TASK STATEMENT: Please copy every line from the records below that contains the string "capRat".

SOURCE DATA:
== == ==
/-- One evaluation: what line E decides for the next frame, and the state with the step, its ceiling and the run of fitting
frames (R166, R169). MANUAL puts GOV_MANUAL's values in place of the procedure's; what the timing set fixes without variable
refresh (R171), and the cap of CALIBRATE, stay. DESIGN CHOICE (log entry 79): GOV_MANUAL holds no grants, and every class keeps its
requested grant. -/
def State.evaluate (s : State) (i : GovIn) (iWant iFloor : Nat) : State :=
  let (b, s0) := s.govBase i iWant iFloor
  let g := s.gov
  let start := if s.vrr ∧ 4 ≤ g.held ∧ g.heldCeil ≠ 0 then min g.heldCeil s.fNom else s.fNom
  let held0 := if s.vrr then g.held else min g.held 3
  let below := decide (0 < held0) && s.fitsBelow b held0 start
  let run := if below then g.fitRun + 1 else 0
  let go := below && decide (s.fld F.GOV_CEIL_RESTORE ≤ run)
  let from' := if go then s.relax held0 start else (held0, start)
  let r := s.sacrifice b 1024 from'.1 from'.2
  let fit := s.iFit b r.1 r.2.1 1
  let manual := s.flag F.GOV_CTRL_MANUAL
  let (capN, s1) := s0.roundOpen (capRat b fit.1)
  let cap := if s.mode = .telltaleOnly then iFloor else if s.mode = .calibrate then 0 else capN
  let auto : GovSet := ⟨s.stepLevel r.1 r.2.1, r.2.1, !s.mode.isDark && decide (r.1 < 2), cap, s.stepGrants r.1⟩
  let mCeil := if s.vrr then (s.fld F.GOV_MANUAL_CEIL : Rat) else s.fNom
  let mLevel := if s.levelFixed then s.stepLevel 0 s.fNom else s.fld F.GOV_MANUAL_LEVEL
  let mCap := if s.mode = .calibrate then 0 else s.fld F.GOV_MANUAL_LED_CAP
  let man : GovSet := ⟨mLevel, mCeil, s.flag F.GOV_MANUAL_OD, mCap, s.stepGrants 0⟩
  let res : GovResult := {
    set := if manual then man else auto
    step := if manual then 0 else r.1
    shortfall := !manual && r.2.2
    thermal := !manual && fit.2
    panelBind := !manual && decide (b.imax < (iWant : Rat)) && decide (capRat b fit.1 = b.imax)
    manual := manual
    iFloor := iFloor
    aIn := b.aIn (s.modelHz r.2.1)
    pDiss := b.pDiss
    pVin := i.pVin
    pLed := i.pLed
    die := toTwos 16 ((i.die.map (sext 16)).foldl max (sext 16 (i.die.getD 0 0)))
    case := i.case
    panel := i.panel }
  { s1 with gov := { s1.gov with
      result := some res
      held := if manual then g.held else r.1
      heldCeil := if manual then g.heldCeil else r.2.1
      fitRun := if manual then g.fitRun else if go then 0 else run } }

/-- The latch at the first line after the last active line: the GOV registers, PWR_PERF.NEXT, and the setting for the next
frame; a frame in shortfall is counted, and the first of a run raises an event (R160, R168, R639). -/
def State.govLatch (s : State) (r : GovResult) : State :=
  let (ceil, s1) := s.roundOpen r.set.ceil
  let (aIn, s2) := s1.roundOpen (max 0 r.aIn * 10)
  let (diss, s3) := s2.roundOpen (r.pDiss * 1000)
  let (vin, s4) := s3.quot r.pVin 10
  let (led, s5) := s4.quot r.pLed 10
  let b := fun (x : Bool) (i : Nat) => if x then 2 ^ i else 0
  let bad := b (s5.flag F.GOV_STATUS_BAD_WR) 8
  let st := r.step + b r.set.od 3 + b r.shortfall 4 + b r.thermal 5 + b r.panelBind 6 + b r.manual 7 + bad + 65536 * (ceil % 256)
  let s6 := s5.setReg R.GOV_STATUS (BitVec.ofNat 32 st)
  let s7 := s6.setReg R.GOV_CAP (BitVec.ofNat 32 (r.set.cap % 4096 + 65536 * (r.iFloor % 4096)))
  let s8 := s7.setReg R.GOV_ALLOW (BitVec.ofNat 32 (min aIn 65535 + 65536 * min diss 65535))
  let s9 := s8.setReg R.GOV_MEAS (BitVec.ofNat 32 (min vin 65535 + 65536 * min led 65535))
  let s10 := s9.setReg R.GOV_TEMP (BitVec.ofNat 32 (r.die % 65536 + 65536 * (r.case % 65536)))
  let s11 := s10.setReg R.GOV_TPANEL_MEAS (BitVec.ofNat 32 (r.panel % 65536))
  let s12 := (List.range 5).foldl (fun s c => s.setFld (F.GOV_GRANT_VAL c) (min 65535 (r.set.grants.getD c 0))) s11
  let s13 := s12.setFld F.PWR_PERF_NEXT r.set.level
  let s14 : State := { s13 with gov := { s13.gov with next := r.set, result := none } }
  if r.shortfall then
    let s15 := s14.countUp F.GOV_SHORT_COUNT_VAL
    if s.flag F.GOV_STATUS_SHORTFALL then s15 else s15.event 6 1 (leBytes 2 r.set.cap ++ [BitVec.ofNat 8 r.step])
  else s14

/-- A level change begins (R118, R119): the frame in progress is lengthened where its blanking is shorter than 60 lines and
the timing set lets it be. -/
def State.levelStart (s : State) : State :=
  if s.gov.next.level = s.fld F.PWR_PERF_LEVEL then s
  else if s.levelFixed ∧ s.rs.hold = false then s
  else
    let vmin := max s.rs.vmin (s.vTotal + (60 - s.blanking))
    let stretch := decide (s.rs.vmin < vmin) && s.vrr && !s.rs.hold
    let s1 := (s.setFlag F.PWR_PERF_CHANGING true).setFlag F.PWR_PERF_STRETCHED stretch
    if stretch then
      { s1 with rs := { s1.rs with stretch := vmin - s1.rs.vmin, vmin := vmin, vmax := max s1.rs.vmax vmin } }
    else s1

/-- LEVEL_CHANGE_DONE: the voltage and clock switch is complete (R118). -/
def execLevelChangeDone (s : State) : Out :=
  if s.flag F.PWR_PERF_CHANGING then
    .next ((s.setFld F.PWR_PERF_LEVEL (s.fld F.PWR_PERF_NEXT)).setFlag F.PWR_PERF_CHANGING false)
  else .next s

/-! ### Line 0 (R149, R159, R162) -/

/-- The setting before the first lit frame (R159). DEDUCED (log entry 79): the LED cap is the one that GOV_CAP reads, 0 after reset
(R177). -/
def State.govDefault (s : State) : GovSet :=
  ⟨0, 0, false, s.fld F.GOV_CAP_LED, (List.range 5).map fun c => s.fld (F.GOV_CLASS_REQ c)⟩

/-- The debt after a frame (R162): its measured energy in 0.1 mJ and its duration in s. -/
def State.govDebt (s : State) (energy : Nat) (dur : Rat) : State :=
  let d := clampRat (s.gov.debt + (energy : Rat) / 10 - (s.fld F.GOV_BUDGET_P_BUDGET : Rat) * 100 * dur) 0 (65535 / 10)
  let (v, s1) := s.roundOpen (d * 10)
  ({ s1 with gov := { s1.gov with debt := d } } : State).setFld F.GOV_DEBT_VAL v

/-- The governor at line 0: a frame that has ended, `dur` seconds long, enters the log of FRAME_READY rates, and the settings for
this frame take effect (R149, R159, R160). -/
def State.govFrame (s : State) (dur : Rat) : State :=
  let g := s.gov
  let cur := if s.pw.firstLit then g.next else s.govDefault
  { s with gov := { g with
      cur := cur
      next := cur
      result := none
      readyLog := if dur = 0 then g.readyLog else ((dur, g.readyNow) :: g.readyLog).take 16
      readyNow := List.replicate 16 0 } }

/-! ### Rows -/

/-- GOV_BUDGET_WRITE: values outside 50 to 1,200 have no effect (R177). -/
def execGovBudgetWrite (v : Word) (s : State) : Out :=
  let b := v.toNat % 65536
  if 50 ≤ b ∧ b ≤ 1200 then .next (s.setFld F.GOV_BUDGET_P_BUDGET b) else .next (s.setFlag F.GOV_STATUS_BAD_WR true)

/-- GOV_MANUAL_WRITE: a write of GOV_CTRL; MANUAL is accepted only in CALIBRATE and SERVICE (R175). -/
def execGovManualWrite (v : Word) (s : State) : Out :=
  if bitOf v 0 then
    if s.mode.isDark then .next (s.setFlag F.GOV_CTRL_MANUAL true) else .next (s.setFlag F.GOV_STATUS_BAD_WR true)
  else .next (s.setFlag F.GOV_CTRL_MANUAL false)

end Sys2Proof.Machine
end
== == ==
ANSWER AREA:
  let (capN, s1) := s0.roundOpen (capRat b fit.1)
    panelBind := !manual && decide (b.imax < (iWant : Rat)) && decide (capRat b fit.1 = b.imax)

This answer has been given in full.